Thursday, August 31, 2006

Cite-Checking and Drinking

Dahlia Lithwick, writing in Slate, questions the reasons that the Supreme Court has 7 women clerks among 50. Some - apparently including her editor - think this article shouldn't even be taken seriously. Her editor entitles the article, "Is there a major girl crisis...?" A girl crisis? Yikes.

I'll give her the respect of a reasoned reply, though perhaps vaguely implying, like the editor, that Lithwick is a whiny girl is a better tack. Two major problems are evident to me in Lithwick's arguments. First she argues that even if the four best applicants are men, there are probably women a little bit further down the line who could do the job just as well; it isn't, in her mind, such a difficult job. Then she argues that a lot of the lack of diversity comes from the personal preferences of the justices, implying that bias plays a role.

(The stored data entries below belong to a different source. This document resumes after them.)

/-! ## `State.setF` -/

@[simp] theorem State.setF_a (s : State) (v : Byte) : (s.setF v).a = s.a := rfl
@[simp] theorem State.setF_f (s : State) (v : Byte) : (s.setF v).f = v := rfl
@[simp] theorem State.setF_b (s : State) (v : Byte) : (s.setF v).b = s.b := rfl
@[simp] theorem State.setF_c (s : State) (v : Byte) : (s.setF v).c = s.c := rfl
@[simp] theorem State.setF_d (s : State) (v : Byte) : (s.setF v).d = s.d := rfl
@[simp] theorem State.setF_e (s : State) (v : Byte) : (s.setF v).e = s.e := rfl
@[simp] theorem State.setF_h (s : State) (v : Byte) : (s.setF v).h = s.h := rfl
@[simp] theorem State.setF_l (s : State) (v : Byte) : (s.setF v).l = s.l := rfl
@[simp] theorem State.setF_sp (s : State) (v : Byte) : (s.setF v).sp = s.sp := rfl
@[simp] theorem State.setF_pc (s : State) (v : Byte) : (s.setF v).pc = s.pc := rfl
@[simp] theorem State.setF_ime (s : State) (v : Byte) : (s.setF v).ime = s.ime := rfl
@[simp] theorem State.setF_halted (s : State) (v : Byte) : (s.setF v).halted = s.halted := rfl
@[simp] theorem State.setF_status (s : State) (v : Byte) : (s.setF v).status = s.status := rfl
@[simp] theorem State.setF_mem (s : State) (v : Byte) : (s.setF v).mem = s.mem := rfl
@[simp] theorem State.setF_elapsed (s : State) (v : Byte) : (s.setF v).elapsed = s.elapsed := rfl
@[simp] theorem State.setF_budget (s : State) (v : Byte) : (s.setF v).budget = s.budget := rfl
@[simp] theorem State.setF_ended (s : State) (v : Byte) : (s.setF v).ended = s.ended := rfl
@[simp] theorem State.setF_joypad (s : State) (v : Byte) : (s.setF v).joypad = s.joypad := rfl
@[simp] theorem State.setF_lcdOn (s : State) (v : Byte) : (s.setF v).lcdOn = s.lcdOn := rfl
@[simp] theorem State.setF_bgOn (s : State) (v : Byte) : (s.setF v).bgOn = s.bgOn := rfl
@[simp] theorem State.setF_spriteOn (s : State) (v : Byte) : (s.setF v).spriteOn = s.spriteOn := rfl
@[simp] theorem State.setF_winOn (s : State) (v : Byte) : (s.setF v).winOn = s.winOn := rfl
@[simp] theorem State.setF_tileUnsigned (s : State) (v : Byte) : (s.setF v).tileUnsigned = s.tileUnsigned := rfl
@[simp] theorem State.setF_bgMap (s : State) (v : Byte) : (s.setF v).bgMap = s.bgMap := rfl
@[simp] theorem State.setF_winMap (s : State) (v : Byte) : (s.setF v).winMap = s.winMap := rfl
@[simp] theorem State.setF_mode (s : State) (v : Byte) : (s.setF v).mode = s.mode := rfl
@[simp] theorem State.setF_scanline (s : State) (v : Byte) : (s.setF v).scanline = s.scanline := rfl
@[simp] theorem State.setF_nextEvent (s : State) (v : Byte) : (s.setF v).nextEvent = s.nextEvent := rfl
@[simp] theorem State.setF_tiles (s : State) (v : Byte) : (s.setF v).tiles = s.tiles := rfl
@[simp] theorem State.setF_sprites (s : State) (v : Byte) : (s.setF v).sprites = s.sprites := rfl
@[simp] theorem State.setF_palBg (s : State) (v : Byte) : (s.setF v).palBg = s.palBg := rfl
@[simp] theorem State.setF_palObj0 (s : State) (v : Byte) : (s.setF v).palObj0 = s.palObj0 := rfl
@[simp] theorem State.setF_palObj1 (s : State) (v : Byte) : (s.setF v).palObj1 = s.palObj1 := rfl
@[simp] theorem State.setF_lines (s : State) (v : Byte) : (s.setF v).lines = s.lines := rfl
@[simp] theorem State.setF_raw (s : State) (v : Byte) (x : Nat) : (s.setF v).raw x = s.raw x := rfl
@[simp] theorem State.setF_read (s : State) (v : Byte) (x : Word) : read (s.setF v) x = read s x := rfl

She may be correct, but if she is the justices, and not her, show internal cohesion in their thought process. Viz., "It doesn't matter which of the top ten applicants I take, so I'll take the four who I relate best to." This goes right along with her dubious claim that,
The real problem here, of course, is that there is just no way to measure what makes for "better" clerks.
Of course.

She then proceeds and makes her case entirely based on the unfounded, unquoted, entirely personal opinion that there isn't really any difference among the top tier of achievers. Yet, looking at any quantifiable field of human achievement (e.g. sports, earnings, warfare) and we find that the top of the field has a great deal of spread, whereas a great many competitors are lumped together at the middle.

Just fifty clerks are selected for the Supreme Court out of a pool of top applicants from several law schools and several feeder courts. This is roughly analogous to the All-Star game in baseball. What she is arguing is that if you replace one "major-league" clerk with another, the team will be essentially the same. So, throw in Coco Crisp instead of Manny Ramirez and you've got the same team.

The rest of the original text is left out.